节点文献
基于人机协同的医学文献信息抽取关键技术及系统研发
Research and Development of Key Technologies and Systems for Medical Literature Information Extraction Based on Human-computer Collaboration
【作者】 王国栋;
【导师】 周雪忠;
【作者基本信息】 北京交通大学 , 软件工程(专业学位), 2021, 硕士
【摘要】 随着互联网技术的日益普及和医学文献数量的快速增长,医学文献数据量呈现爆炸式增长,但大量医学文献数据大多以结构化方式存储,有着不易提取,人工标注成本高昂等特点。在医学文献中,文献摘要记录着重要信息,如何根据大量的医学文献摘要抽取重要的循证医学数据,并分析从而开发合成新的药物来治疗疾病变得愈发重要。医学文献命名实体识别,作为自然语言处理的基础和重要的任务,可以从非结构化的医学文献中抽取规范的实体,可以用于构建医学知识图谱任务。研发基于人机协同的医学文献标注系统可以用少量的人工标注从而实现短时间对大量医学数据进行信息提取,提高效率,并且可以为下游的数据挖掘等提供支持。首先提出医学文献命名实体识别的模型BERT-BiLSTM-CRF的实体识别算法模型,最后研发对于循证医学进行高效标注的“人机协同医学文献标注系统”。具体工作有如下二部分组成:(1)基于BERT-BiLSTM-CRF的命名实体识别模型BERT预训练算法模型是近些年出现的优秀的深度学习算法模型。本文首先采取BERT训练字向量,使用双向Transformer对输入语言序列进行编码,得到句子在任何两个相对位置上的字之间的表征。BERT模型在实体识别任务NCBI-疾病标准数据集中F1达到75.91%,添加双向LSTM和CRF层,对BERT处理之后的向量进行进一步特征提取之后,F1值提升了0.58%。本文运用2种传统机器学习算法模型和5种深度学习算法模型,做了生物医学领域的Pub Med循证医学文献实体识别方面的工作,对实验结果进行了比较和分析对比。对于每种算法模型进行3次求平均的方式,得到最后结果。通过对比实验结果发现性能最好的是BERT-BiLSTM-CRF。
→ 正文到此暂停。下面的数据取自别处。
-- ==== Sys2Proof/Machine/Dispatch.lean ====
section
/-! DEFINITION. The meaning of each command: one arm per constructor of Instr. -/

namespace Sys2Proof.Machine

def exec (i : Instr) (s : State) : Host.Outcome State Fault Refusal :=
  match i with
  | .nop => Sys2Proof.Machine.execNop s
  | .cellSet => Sys2Proof.Machine.execCellSet s
  | .poolDefault => Sys2Proof.Machine.execPoolDefault s
  | .poolCheck => Sys2Proof.Machine.execPoolCheck s
  | .resv2code => Sys2Proof.Machine.execResv2code s
  | .code2resv => Sys2Proof.Machine.execCode2resv s
  | .rivEnc => Sys2Proof.Machine.execRivEnc s
  | .rivDec => Sys2Proof.Machine.execRivDec s
  | .sciPack => Sys2Proof.Machine.execSciPack s
  | .sciUnpack => Sys2Proof.Machine.execSciUnpack s
  | .crc2id => Sys2Proof.Machine.execCrc2id s
  | .frBuild => Sys2Proof.Machine.execFrBuild s
  | .frCtrl => Sys2Proof.Machine.execFrCtrl s
  | .frData => Sys2Proof.Machine.execFrData s
  | .frMod => Sys2Proof.Machine.execFrMod s
  | .frClear => Sys2Proof.Machine.execFrClear s
  | .rxDemod => Sys2Proof.Machine.execRxDemod s
  | .rxLoop => Sys2Proof.Machine.execRxLoop s
  | .parseSubch idx => Sys2Proof.Machine.execParseSubch idx s
  | .parseAll => Sys2Proof.Machine.execParseAll s
  | .rxClear => Sys2Proof.Machine.execRxClear s
  | .radioOpen => Sys2Proof.Machine.execRadioOpen s
  | .radioClose => Sys2Proof.Machine.execRadioClose s
  | .schStart => Sys2Proof.Machine.execSchStart s
  | .schCancel => Sys2Proof.Machine.execSchCancel s
  | .clrFlags => Sys2Proof.Machine.execClrFlags s
  | .softReset => Sys2Proof.Machine.execSoftReset s

end Sys2Proof.Machine
end

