-- ==== Sys2Proof/Machine/HostPort.lean ====
section
/-! DEFINITION. The host port: the address map (20_memory.md R75), host reads and writes
(45_system_ops.md R264), the issue of a command word (30_encoding.md R105), and the moves of the agents on
the block's inputs (60_exceptions.md R282, 70_reset_and_hazards.md R310). -/

namespace Sys2Proof.Machine

/-- What a word number of HOST names (20_memory.md R75). -/
inductive HostLoc where
  | reg (r : Reg)
  | dr (i k : Nat)
  | txtb (k : Nat)
  | rxtb (i k : Nat)
  | unmapped
deriving DecidableEq, Repr

/-- The address map of HOST (20_memory.md R75). -/
def locate (a : WordNo) : HostLoc :=
  let n := a.toNat
  if n < 0x40 then
    match regAt n with
    | some r => .reg r
    | none => .unmapped
  else if 0x100 ≤ n ∧ n < 0x240 then .dr ((n - 0x100) / 16) ((n - 0x100) % 16)
  else if 0x400 ≤ n ∧ n < 0x800 then
    if n - 0x400 < Config.tbWords then .txtb (n - 0x400) else .unmapped
  else if 0x8000 ≤ n ∧ n < 0xD000 then
    if (n - 0x8000) % 0x400 < Config.tbWords then .rxtb ((n - 0x8000) / 0x400) ((n - 0x8000) % 0x400)
    else .unmapped
  else .unmapped

/-- `host_read(a)`: no side effect (45_system_ops.md R264, 20_memory.md R74, R76). -/
def hostRead (a : WordNo) (s : State) : Word :=
  match locate a with
  | .reg r => readReg r s
  | .dr i k => drWord (drAt s i) k
  | .txtb k => readWord s.mem (txtbBase + k)
  | .rxtb i k => readWord s.mem (rxtbBase i + k)
  | .unmapped => 0

/-- The word number of `CMD` (10_state.md R32). -/
def cmdWord : WordNo := 0x01

/-- A write of a word to `CMD`: a command the decoder knows is issued; any other word is ignored while
busy, else rejected with IllegalCommand (30_encoding.md R104, R105). -/
def issueWord (c : Word) (s : State) : Host.Outcome State Fault Refusal :=
  match decode c with
  | .ok i => exec i s
  | .error _ => .next (if s.status.busy then setOvr s else reject .illegalCommand c s)

/-- A host write of anything but `CMD` while the block is not busy (45_system_ops.md R264). -/
def storeWord (a : WordNo) (v : Word) (s : State) : State :=
  match locate a with
  | .reg r => writeReg r v s
  | .txtb k => { s with mem := writeWord s.mem (txtbBase + k) v }
  | .dr _ _ | .rxtb _ _ | .unmapped => s

/-- `host_write(a, v)` (45_system_ops.md R264). -/
def hostWrite (a : WordNo) (v : Word) (s : State) : Host.Outcome State Fault Refusal :=
  if a = cmdWord then issueWord v s
  else if s.status.busy then .next (setOvr s)
  else .next (storeWord a v s)

/-- The input `rst` goes to 1: the reset event, the backends' cell configuration a free value
(70_reset_and_hazards.md R310, R311; DESIGN CHOICE, log entry 12). -/
def enterReset (s : State) : State :=
  resetBlock
    { s with inRst := true, backendCell := Config.freeBackendCell s.draws, draws := s.draws + 1 }

/-- One move of an agent. While `rst` is 1 the block is held in the reset state, host writes are ignored
and the latch follows the input `cancel` (70_reset_and_hazards.md R310; DEDUCED, log entry 14). -/
def makeMove (m : Move) (s : State) : Host.Outcome State Fault Refusal :=
  match m with
  | .hostWrite a v => if s.inRst then .next s else hostWrite a v s
  | .hostRead a => .next (emit (.readData a (hostRead a s)) s)
  | .cancelIn level =>
    .next
      { s with
        inCancel := level
        status.cancel := if s.inRst then level else s.status.cancel || level }
  | .rstIn level => .next (if level then enterReset s else { s with inRst := false })
  | .rxIn x => .next { s with inRx := x }
  | .engine => .next (if s.inRst then s else engineTurn s)

end Sys2Proof.Machine
end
在NCBI-疾病标准数据集F1为76.49%在Pub Med疾病和症状语料库的F1值为74.18%。(2)人机协同医学文献标注系统研发针对循证医学文献进行快速结构化提取的“人机协同医学文献标注系统”。该系统用人工标注和智能标注相结合的方法,并对常见的命名实体识别算法模型进行管理,标注人员人工标注之后可以设置需要训练的算法和数据集以及学习率等参数,训练算法并测试算法模型的性能;对医学文献进行管理,可以根据条件在线搜索医学文献并对结果结构化存储和对搜索主题词进行管理,提高科研人员的使用体验;对数据集进行管理,实现对特定任务标注之后制作标准数据集用于算法模型的训练和测试。人机协同医学文献标注系统可以在人工很少的情况下,快速的对大量循证医学数据进行信息提取,减少人工标注的成本以及所需的人力物力和时间提高了效率。本文主要提出了人机协同医学文献标注系统流程设计和功能设计以及本人参与的部分开发工作。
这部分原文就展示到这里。